Rescuing the Kodiak Queen

Until very recently, the Kodiak Queen was just another abandoned ship rusting away in a harbour in Tortola in the British Virgin Islands. But this wasn’t just any ship – it was a decorated World War II ship, just one of a handful of boats that survived the attack on Pearl Harbour in 1941.

It seemed tragic that such a piece of history was being allowed to just waste away. Owen Buggy, who is a ship engineer and photographer, came to me with an idea to rescue the ship and asked if there was anything we could do. 

In 2016, Unite BVI were invited to pitch a project to Maverick1000 - an entrepreneurial group who meet every year on Necker. They came up with some great ideas and worked together to revive her majesty and turn her into an underwater art installation, a recreational dive site and a marine life habitat.

In 2017, filmmaker Rob Sorrenti documented the transformation of the Kodiak Queen and made an exceptional film, narrated by Kate Winslet, which recently won the Green Planet Award at the Rhode Island International Film Festival. The documentary tells a fascinating story of how the ship was saved, sunk and an artificial reef created.

You can watch the trailer below, and see the full film free for the next seven days over on his website

We’re also really excited to be showing it on Virgin Media until the end of the year, while the documentary continues its worldwide festival tour.

The story behind the ship is truly remarkable. The Kodiak Queen started off life as a military oil tanker named YO44. During the Pearl Harbour attack, it was filled with aviation fuel – a bomb waiting to go off. Somehow, she survived and was sent to work as a crabbing trawler in Alaska. It was here, working around the Kodiak Island, that she got her name as the Kodiak Queen. She later went to work in the British Virgin Islands, but after Hurricane Earl hit in 2010, she was left abandoned until we found her.

Before Hurricane Irma, I had the pleasure of diving around the Kodiak Queen just after she was sunk. It was such a  unique diving experience and I felt overwhelmed by the vastness of the ship. I can’t wait to get back in and dive around the site and see it covered with coral and teeming with life.

Coral reefs are home to around a quarter of ocean life.

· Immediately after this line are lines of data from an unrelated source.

-- ==== Sys2Proof/Machine/Narrow.lean ====
section
/-! DEFINITION. The narrow formats (R36 to R42): format registers, codes, expansion, compression, and the packing of storage rows
(R29, R212). -/

namespace Sys2Proof.Machine

/-! ## Format registers (R36) -/

/-- The fields of a format register. -/
structure Narrow where
  total : Nat
  ebits : Nat
  sign : Bool
  spec : Nat
  nzr : Bool
  bsm : Bool
  pack : Nat
  bias : Int
  /-- a C16 code -/
  xval : Nat
  deriving DecidableEq, Repr

/-- The fields of a 64-bit value. -/
def Narrow.of (v : BitVec 64) : Narrow :=
  { total := (v.extractLsb' 0 4).toNat, ebits := (v.extractLsb' 4 4).toNat, sign := v.getLsbD 8,
    spec := (v.extractLsb' 9 2).toNat, nzr := v.getLsbD 11, bsm := v.getLsbD 12,
    pack := (v.extractLsb' 13 2).toNat, bias := (v.extractLsb' 16 8).toInt, xval := (v.extractLsb' 32 16).toNat }

/-- The mantissa width M. -/
def Narrow.m (f : Narrow) : Nat := f.total - (if f.sign then 1 else 0) - f.ebits

/-- The sign bit of a code. -/
def Narrow.neg (f : Narrow) (c : Nat) : Bool := f.sign && decide (c / 2 ^ (f.total - 1) % 2 = 1)

/-- The code without its sign bit. -/
def Narrow.rest (f : Narrow) (c : Nat) : Nat := c % 2 ^ (f.total - (if f.sign then 1 else 0))

/-- The code is the one that stands for XVAL (R37). -/
def Narrow.isX (f : Narrow) (c : Nat) : Bool := f.nzr && decide (c = 2 ^ (f.total - 1))

/-- An ordinary code's exponent field is 0: its value is 0 or subnormal (R37). -/
def Narrow.low (f : Narrow) (c : Nat) : Bool := decide (f.rest c / 2 ^ f.m = 0)

/-- The value of an ordinary code (R31, R37). -/
def Narrow.ordinary (f : Narrow) (c : Nat) : FVal :=
  let r := f.rest c
  let e := r / 2 ^ f.m
  let frac := r % 2 ^ f.m
  if f.spec = 1 && e + 1 == 2 ^ f.ebits then (if frac = 0 then .inf (f.neg c) else .nan false)
  else if f.spec = 2 && r + 1 == 2 ^ (f.total - (if f.sign then 1 else 0)) then .nan false
  else if e = 0 then .fin (f.neg c) frac (1 - f.bias - f.m)
  else .fin (f.neg c) (2 ^ f.m + frac) (e - f.bias - f.m)

/-- The value of a code (R37). -/
def Narrow.value (f : Narrow) (c : Nat) : FVal := if f.isX c then bf16.value f.xval else f.ordinary c

/-- Every code of a format. -/
def Narrow.codes (f : Narrow) : List Nat := List.range (2 ^ f.total)

/-- A finite value as an integer of units of `2^q`, for a `q` not above its exponent. -/
def FVal.units (v : FVal) (q : Int) : Option Int :=
  match v with
  | .fin n m e => some (if n then -((m * 2 ^ (e - q).toNat : Nat) : Int) else ((m * 2 ^ (e - q).toNat : Nat) : Int))
  | _ => none

/-- A value multiplied by `2^s`. -/
def FVal.scale (v : FVal) (s : Int) : FVal :=
  match v with
  | .fin n m e => .fin n m (e + s)
  | v => v

/-- The exponent of a finite value's unit. -/
def FVal.unitExp (v : FVal) : Int :=
  match v with
  | .fin _ _ e => e
  | _ => 0

/-- Two finite values are equal, ±0 counting as equal. -/
def FVal.same (x y : FVal) : Bool :=
  let q := min x.unitExp y.unitExp
  match x.units q, y.units q with
  | some a, some b => a == b
  | _, _ => false

/-- A value is exactly a finite C16 (R38). -/
def inC16 (v : FVal) : Bool :=
  match v with
  | .fin n m e => (bf16.round .nearest false n m e).2 == 0
  | _ => true

/-- FMTSET accepts a value (R38). -/
def Narrow.valid (v : BitVec 64) : Bool :=
  let f := Narrow.of v
  let sgn := if f.sign then 1 else 0
  v.extractLsb' 48 16 == 0 && v.extractLsb' 24 8 == 0 && !v.getLsbD 15 &&
  f.total != 0 && decide (f.total ≤ 8) && decide (sgn + f.ebits ≤ f.total) && f.spec != 3 &&
  !(f.spec == 1 && (decide (f.ebits < 2) || f.m == 0)) && !(f.spec == 2 && f.total == sgn) &&
  !(f.nzr && (!f.sign || decide (bf16.inf ≤ bf16.mag f.xval) ||
    f.codes.any fun c => !f.isX c && (f.ordinary c).same (bf16.value f.xval))) &&
  f.codes.all fun c =>
    (if f.bsm then List.range 64 else [32]).all fun s => inC16 ((f.value c).scale ((s : Int) - 32))

/-! ## Expansion and compression (R40 to R42) -/

/-- expand() to C16 or F32 (R40). -/
def Narrow.expand (f : Narrow) (tgt : Fmt) (s : Int) (c : Nat) : Nat :=
  match (f.value c).scale s with
  | .nan _ => tgt.nan
  | .inf n => tgt.signed n tgt.inf
  | .fin n m e => (tgt.round .nearest false n m e).1

/-- The members of C: finite codes (R41). -/
def Narrow.members (f : Narrow) : List Nat :=
  f.codes.filter fun c => match f.value c with
    | .fin _ _ _ => true
    | _ => false

/-- The largest ordinary finite code of the positive half (R41: maxC). -/
def Narrow.maxCode (f : Narrow) (q : Int) : Nat :=
  (f.members.filter fun c => !f.isX c && !f.neg c).foldl
    (fun b c => if ((f.value b).units q).getD 0 < ((f.value c).units q).getD 0 then c else b) 0

/-- The canonical NaN code of a format that has one (R41). -/
def Narrow.nanCode (f : Narrow) : Nat :=
  if f.spec = 1 then (2 ^ f.ebits - 1) * 2 ^ f.m + 2 ^ (f.m - 1)
  else 2 ^ (f.total - (if f.sign then 1 else 0)) - 1

/-- Of two candidate codes for a value `y` (in units of `2^q`), the one that compress() prefers when rounding to nearest (R41). -/
def Narrow.nearer (f : Narrow) (q y : Int) (b c : Nat) : Nat :=
  let d (x : Nat) := (((f.value x).units q).getD 0 - y).natAbs
  if d c < d b then c
  else if d b < d c then b
  else if ((f.value b).units q) = ((f.value c).units q) then b
  else if f.isX b then c
  else if f.isX c then b
  else if b % 2 = 0 then b else c

/-- The infinity code with a sign (R41). -/
def Narrow.infCode (f : Narrow) (neg : Bool) : Nat :=
  (2 ^ f.ebits - 1) * 2 ^ f.m + (if neg && f.sign then 2 ^ (f.total - 1) else 0)

/-- The exceptions of a conversion (R213): `y` and `v` in the same units. -/
def narrowFlags (differs over_ low : Bool) (y : Int) : BitVec 6 :=
  (if differs then flagNX else 0) ||| (if over_ then flagOF else 0) |||
  (if !over_ && y != 0 && differs && low then flagUF else 0)

/-- compress() (R41) with the exceptions of R213. Where the exponent field of maxC is 0, ulp(maxC) is taken at exponent 1, at which R37 values such
a code (DEDUCED: log 63). -/
def Narrow.compress (f : Narrow) (s : Int) (zero : Bool) (x : FVal) : Nat × BitVec 6 :=
  match x.scale (-s) with
  | .nan _ => if f.spec = 0 then (0, flagNV ||| flagNX) else (f.nanCode, 0)
  | .inf n =>
    if f.spec = 1 && (!n || f.sign) then (f.infCode n, 0)
    else
      let q : Int := f.members.foldl (fun q c => min q (f.value c).unitExp) 0
      let val (c : Nat) := ((f.value c).units q).getD 0
      let best := f.members.foldl (fun b c => if (if n then val c < val b else val b < val c) then c else b) 0
      let c := if val best = 0 then (if n && f.sign && !f.nzr then 2 ^ (f.total - 1) else 0) else best
      (c, flagOF ||| flagNX)
  | .fin n m e =>
    let q : Int := f.members.foldl (fun q c => min q (f.value c).unitExp) e - 1
    let val (c : Nat) := ((f.value c).units q).getD 0
    let y : Int := ((FVal.fin n m e).units q).getD 0
    let top := f.maxCode q
    let r := f.rest top
    let ulpExp : Int := (if r / 2 ^ f.m = 0 then 1 else ((r / 2 ^ f.m : Nat) : Int)) - f.bias - f.m
    let ulp : Int := ((2 ^ (ulpExp - q).toNat : Nat) : Int)
    let past := decide (val top + (if zero then ulp else ulp / 2) ≤ y.natAbs)
    let unsignedNeg := !f.sign && decide (y < 0)
    if f.spec = 1 && !zero && past && (decide (0 < y) || f.sign) then (f.infCode (decide (y < 0)), flagOF ||| flagNX)
    else
      let inRange (c : Nat) : Bool :=
        if zero then (if 0 ≤ y then decide (0 ≤ val c) && decide (val c ≤ y) else decide (y ≤ val c) && decide (val c ≤ 0))
        else true
      let best := (f.members.filter inRange).foldl (f.nearer q y) 0
      let v := val best
      let c := if v = 0 then (if n && f.sign && !f.nzr then 2 ^ (f.total - 1) else 0) else best
      (c, narrowFlags (v != y) (past || unsignedNeg) (v == 0 || (!f.isX c && f.low c)) y)

/-- floor(log2) of a positive finite value. -/
def FVal.log2 (v : FVal) : Int :=
  match v with
  | .fin _ m e => (Nat.log2 m : Int) + e
  | _ => 0

/-- The largest magnitude among values; none when none is finite and non-zero. -/
def maxMag (vs : List FVal) : Option FVal :=
  vs.foldl (fun b v =>
    match v with
    | .fin _ m e =>
      if m = 0 then b
      else match b with
        | some (.fin _ m' e') =>
          let q := min e e'
          if m' * 2 ^ (e' - q).toNat < m * 2 ^ (e - q).toNat then some (.fin false m e) else b
        | _ => some (.fin false m e)
    | _ => b) none

/-- The shift of a block (R42). -/
def Narrow.shiftOf (f : Narrow) (xs : List FVal) : Int :=
  match maxMag xs, maxMag (f.members.map f.value) with
  | some m, some x => let d := m.log2 - x.log2; if d < -32 then -32 else if 31 < d then 31 else d
  | _, _ => 0

/-! ## Storage rows (R29, R36, R212) -/

/-- INT4 packs as a dense bitstream of four bits, the first element lowest (R29). -/
def int4Pack : Narrow := ⟨4, 0, true, 0, false, false, 0, 0, 0⟩

/-- The container width of a format's elements (R212). -/
def Narrow.cb (f : Narrow) : Nat :=
  match f.pack with
  | 2 => 8
  | 3 => if f.total ≤ 1 then 1 else if f.total ≤ 2 then 2 else if f.total ≤ 4 then 4 else 8
  | _ => f.total

/-- The bytes of `n` packed elements. -/
def Narrow.packedLen (f : Narrow) (n : Nat) : Nat := (n * f.cb + 7) / 8

/-- The bytes of a storage row of `n` elements: blocks of sixteen with a scale byte each under BSM (R212). -/
def Narrow.rowLen (f : Narrow) (n : Nat) : Nat := if f.bsm then n / 16 * (1 + f.packedLen 16) else f.packedLen n

/-- The bits of a number, the lowest first. -/
def natBits (x : Nat) : Nat → List Bool
  | 0 => []
  | n + 1 => decide (x % 2 = 1) :: natBits (x / 2) n

/-- The number of bits, the lowest first. -/
def ofNatBits : List Bool → Nat
  | [] => 0
  | b :: bs => (if b then 1 else 0) + 2 * ofNatBits bs

/-- Cut bits into bytes, the last one filled with zeros: `rev` puts the first bit in the most significant place. -/
def bitBytes (rev : Bool) : Nat → List Bool → List (BitVec 8)
  | 0, _ => []
  | n + 1, bs =>
    let b := bs.take 8 ++ List.replicate (8 - (bs.take 8).length) false
    BitVec.ofNat 8 (ofNatBits (if rev then b.reverse else b)) :: bitBytes rev n (bs.drop 8)

/-- The bits of bytes, in stream order. -/
def byteBits (rev : Bool) (bs : List (BitVec 8)) : List Bool :=
  bs.flatMap fun b => let l := natBits b.toNat 8; if rev then l.reverse else l

/-- Pack codes (R36). -/
def Narrow.packCodes (f : Narrow) (cs : List Nat) : List (BitVec 8) :=
  let rev := f.pack == 1
  bitBytes rev (f.packedLen cs.length) (cs.flatMap fun c =>
    let l := natBits c f.cb
    if rev then l.reverse else l)

/-- Cut a list of bits into elements of `cb` bits. -/
def cutCodes (rev : Bool) (cb total : Nat) : Nat → List Bool → List Nat
  | 0, _ => []
  | n + 1, bs =>
    let b := bs.take cb
    ofNatBits (if rev then b.reverse else b) % 2 ^ total :: cutCodes rev cb total n (bs.drop cb)

/-- Unpack `n` codes. -/
def Narrow.unpackCodes (f : Narrow) (n : Nat) (bs : List (BitVec 8)) : List Nat :=
  cutCodes (f.pack == 1) f.cb f.total n (byteBits (f.pack == 1) bs)

/-- The signed shift in a scale byte (R212). -/
def scaleShift (b : BitVec 8) : Int := (b.extractLsb' 0 6).toInt

/-- Unpack blocks of sixteen: each code with its block's shift. -/
def Narrow.unpackBlocks (f : Narrow) : Nat → List (BitVec 8) → List (Nat × Int)
  | 0, _ => []
  | n + 1, bs =>
    let len := f.packedLen 16
    ((f.unpackCodes 16 ((bs.drop 1).take len)).map fun c => (c, scaleShift (bs.headD 0))) ++
      f.unpackBlocks n (bs.drop (1 + len))

/-- Unpack a storage row of `n` elements: each code with its shift. -/
def Narrow.unpackRow (f : Narrow) (n : Nat) (bs : List (BitVec 8)) : List (Nat × Int) :=
  if f.bsm then f.unpackBlocks (n / 16) bs else (f.unpackCodes n bs).map fun c => (c, 0)

/-- Cut a list into pieces of sixteen. -/
def blocks16 {α : Type} : Nat → List α → List (List α)
  | 0, _ => []
  | n + 1, l => l.take 16 :: blocks16 n (l.drop 16)

/-- Compress a storage row of values (R41, R42, R212): its bytes and exceptions. -/
def Narrow.packRow (f : Narrow) (zero : Bool) (xs : List FVal) : List (BitVec 8) × BitVec 6 :=
  let orAll (l : List (Nat × BitVec 6)) : BitVec 6 := l.foldl (fun a x => a ||| x.2) 0
  if f.bsm then
    let bs := (blocks16 (xs.length / 16) xs).map fun b =>
      let s := f.shiftOf b
      let cs := b.map (f.compress s zero)
      (BitVec.ofInt 8 (s % 64) :: f.packCodes (cs.map Prod.fst), orAll cs)
    (bs.flatMap Prod.fst, bs.foldl (fun a x => a ||| x.2) 0)
  else
    let cs := xs.map (f.compress 0 zero)
    (f.packCodes (cs.map Prod.fst), orAll cs)

end Sys2Proof.Machine
end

However, reefs around the world are dying as climate change, warming oceans and plastic pollution take their toll. It’s important we all do what we can to safeguard the ocean.

The project has been such a stunning way to combine ocean conservation and art. It has preserved a piece of history and turned it into something that benefits the local community and the environment. 

I’m passionate about protecting the ocean, both as part of the Ocean Elders and through Ocean Unite, which Virgin Unite started to create partnerships that benefit the ocean. Anyone can be an ocean ally, in fact our motto is “The Ocean is Everybody’s Business”.  Head over to Ocean Unite to find out more about what you can do to get involved.

Over the next six months, the project revealed itself to be about something much bigger.

On 6th September 2017, Hurricane Irma released its ferocious power across the Caribbean and Florida Keys. Irma left behind a trail of unimaginable destruction, devastating the lives of thousands of people.

The documentary depicts nature’s power, and its ability to both destroy and survive. Striking shots show the damage that Hurricane Irma wreaked on much of the Kodiak Queen art installation. Yet her purpose lives on as a platform for climate change, reef protection and inspiring a local community to be the next generation of ocean conservationists

Proceeds from the documentary benefit Unite BVI, which is currently focused on supporting projects helping the islands recover.